== PROBLEM TO SOLVE ==
Extract the line that contains "its last (log 51). -/" and every line after it to the end of the records below, exactly as written and nothing else.

--- --- ---

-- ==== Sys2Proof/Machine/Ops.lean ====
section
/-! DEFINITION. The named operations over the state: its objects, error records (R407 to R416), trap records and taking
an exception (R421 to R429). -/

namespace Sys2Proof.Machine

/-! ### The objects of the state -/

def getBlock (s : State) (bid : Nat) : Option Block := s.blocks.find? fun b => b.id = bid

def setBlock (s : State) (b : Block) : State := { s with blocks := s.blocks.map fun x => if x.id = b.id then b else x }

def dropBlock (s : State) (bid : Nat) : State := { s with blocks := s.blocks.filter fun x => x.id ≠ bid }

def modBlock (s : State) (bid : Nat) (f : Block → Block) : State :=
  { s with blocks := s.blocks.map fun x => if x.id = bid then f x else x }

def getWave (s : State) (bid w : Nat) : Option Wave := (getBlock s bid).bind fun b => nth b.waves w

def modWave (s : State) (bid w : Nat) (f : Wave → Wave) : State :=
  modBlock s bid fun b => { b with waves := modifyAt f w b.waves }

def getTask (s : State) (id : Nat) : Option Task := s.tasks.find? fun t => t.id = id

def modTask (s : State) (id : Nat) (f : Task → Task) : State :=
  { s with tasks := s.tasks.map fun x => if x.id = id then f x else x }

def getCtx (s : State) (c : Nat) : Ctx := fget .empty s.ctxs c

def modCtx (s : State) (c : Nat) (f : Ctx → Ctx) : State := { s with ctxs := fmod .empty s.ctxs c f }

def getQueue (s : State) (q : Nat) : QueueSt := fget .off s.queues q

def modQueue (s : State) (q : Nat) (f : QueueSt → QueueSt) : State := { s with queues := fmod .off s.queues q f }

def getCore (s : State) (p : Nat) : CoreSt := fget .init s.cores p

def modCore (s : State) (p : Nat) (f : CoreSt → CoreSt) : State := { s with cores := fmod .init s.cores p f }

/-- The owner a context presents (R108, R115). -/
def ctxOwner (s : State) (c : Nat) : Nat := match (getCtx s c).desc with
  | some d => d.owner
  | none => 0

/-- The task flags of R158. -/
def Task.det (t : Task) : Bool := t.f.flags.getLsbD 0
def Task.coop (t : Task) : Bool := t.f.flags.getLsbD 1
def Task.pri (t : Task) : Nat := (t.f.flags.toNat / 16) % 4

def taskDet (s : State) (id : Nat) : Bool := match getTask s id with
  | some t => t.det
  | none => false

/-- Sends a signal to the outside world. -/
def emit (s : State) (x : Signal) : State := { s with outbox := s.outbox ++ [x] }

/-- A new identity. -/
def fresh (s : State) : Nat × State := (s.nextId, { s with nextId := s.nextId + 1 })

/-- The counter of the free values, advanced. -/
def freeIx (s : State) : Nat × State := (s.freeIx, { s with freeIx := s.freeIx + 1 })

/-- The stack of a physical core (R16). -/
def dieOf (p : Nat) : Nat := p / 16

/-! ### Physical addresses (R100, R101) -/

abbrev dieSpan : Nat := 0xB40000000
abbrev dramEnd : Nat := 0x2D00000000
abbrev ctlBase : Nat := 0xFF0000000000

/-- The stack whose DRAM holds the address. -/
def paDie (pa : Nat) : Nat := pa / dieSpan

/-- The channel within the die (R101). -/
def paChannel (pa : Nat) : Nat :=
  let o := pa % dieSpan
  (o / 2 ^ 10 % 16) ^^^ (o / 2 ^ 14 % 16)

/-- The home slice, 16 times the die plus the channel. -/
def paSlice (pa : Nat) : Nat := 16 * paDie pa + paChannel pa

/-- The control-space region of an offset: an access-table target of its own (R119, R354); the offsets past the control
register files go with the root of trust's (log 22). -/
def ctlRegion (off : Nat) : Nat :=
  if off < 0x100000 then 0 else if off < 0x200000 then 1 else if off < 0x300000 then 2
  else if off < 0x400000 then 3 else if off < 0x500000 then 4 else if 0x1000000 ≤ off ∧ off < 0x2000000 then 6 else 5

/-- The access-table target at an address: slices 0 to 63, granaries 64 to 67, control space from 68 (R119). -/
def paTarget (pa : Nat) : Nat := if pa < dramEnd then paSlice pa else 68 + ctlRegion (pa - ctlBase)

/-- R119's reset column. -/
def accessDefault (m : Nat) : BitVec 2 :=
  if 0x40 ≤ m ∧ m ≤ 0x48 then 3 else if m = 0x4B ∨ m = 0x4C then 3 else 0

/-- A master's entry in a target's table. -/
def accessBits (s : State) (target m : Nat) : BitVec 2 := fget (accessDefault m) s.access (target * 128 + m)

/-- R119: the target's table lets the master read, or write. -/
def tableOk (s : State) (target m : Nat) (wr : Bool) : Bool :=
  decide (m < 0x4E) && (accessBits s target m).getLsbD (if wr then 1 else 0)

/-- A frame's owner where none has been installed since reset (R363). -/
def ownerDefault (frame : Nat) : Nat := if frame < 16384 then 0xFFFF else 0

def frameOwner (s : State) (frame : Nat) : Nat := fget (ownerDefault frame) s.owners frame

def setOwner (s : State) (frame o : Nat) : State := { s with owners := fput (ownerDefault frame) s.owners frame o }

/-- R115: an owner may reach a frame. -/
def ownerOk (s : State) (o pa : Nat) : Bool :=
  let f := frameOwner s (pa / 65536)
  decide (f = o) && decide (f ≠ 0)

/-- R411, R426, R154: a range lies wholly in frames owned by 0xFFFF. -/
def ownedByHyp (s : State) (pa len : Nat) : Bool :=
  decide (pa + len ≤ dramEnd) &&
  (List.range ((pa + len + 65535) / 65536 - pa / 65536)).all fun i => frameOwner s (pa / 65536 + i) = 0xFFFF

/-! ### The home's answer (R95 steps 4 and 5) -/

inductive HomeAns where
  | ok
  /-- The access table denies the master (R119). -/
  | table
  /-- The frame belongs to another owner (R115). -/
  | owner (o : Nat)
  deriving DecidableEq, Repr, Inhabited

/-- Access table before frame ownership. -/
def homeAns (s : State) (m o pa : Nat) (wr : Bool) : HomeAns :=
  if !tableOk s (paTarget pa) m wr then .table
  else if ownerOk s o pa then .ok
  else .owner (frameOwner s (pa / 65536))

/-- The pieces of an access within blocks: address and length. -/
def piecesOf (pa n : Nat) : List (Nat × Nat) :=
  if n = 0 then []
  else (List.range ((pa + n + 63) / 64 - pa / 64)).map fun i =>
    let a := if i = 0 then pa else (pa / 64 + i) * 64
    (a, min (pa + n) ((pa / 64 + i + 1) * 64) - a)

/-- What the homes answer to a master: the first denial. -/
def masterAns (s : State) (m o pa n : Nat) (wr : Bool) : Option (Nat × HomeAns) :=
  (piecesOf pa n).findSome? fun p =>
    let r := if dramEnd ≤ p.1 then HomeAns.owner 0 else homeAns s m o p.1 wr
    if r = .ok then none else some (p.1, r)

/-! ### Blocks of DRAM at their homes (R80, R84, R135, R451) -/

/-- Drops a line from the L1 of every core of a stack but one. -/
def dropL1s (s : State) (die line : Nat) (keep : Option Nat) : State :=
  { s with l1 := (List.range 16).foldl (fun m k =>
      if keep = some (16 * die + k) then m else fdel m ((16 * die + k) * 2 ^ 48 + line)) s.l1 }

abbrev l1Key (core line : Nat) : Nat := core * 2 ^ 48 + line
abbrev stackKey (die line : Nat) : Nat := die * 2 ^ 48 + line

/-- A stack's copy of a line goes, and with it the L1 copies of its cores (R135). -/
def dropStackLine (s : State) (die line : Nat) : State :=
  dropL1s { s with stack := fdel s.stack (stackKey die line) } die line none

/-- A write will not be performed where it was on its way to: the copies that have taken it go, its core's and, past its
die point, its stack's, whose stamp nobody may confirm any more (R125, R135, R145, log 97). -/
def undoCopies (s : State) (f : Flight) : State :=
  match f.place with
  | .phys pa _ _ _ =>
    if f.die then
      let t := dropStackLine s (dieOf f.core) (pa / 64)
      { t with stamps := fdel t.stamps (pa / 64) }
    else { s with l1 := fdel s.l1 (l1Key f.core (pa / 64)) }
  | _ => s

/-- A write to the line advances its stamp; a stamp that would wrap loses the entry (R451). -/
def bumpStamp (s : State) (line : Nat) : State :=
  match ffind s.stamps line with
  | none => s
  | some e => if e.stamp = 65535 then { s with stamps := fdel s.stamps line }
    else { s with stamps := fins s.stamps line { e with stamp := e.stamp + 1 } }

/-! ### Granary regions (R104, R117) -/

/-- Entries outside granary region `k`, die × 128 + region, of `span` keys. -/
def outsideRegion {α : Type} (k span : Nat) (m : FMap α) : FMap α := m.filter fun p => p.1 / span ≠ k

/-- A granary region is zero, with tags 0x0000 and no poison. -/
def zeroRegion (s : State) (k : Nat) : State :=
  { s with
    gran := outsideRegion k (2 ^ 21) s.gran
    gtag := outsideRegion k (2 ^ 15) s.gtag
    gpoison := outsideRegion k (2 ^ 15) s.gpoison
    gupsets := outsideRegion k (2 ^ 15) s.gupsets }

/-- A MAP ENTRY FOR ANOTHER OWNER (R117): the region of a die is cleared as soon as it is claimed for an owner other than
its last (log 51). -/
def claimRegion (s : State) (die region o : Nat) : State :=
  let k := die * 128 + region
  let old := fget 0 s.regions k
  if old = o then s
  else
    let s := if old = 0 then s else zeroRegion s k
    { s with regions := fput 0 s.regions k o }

--- --- ---

== EXERCISE ANSWER ==
its last (log 51). -/
def claimRegion (s : State) (die region o : Nat) : State :=
  let k := die * 128 + region
  let old := fget 0 s.regions k
  if old = o then s
  else
    let s := if old = 0 then s else zeroRegion s k
    { s with regions := fput 0 s.regions k o }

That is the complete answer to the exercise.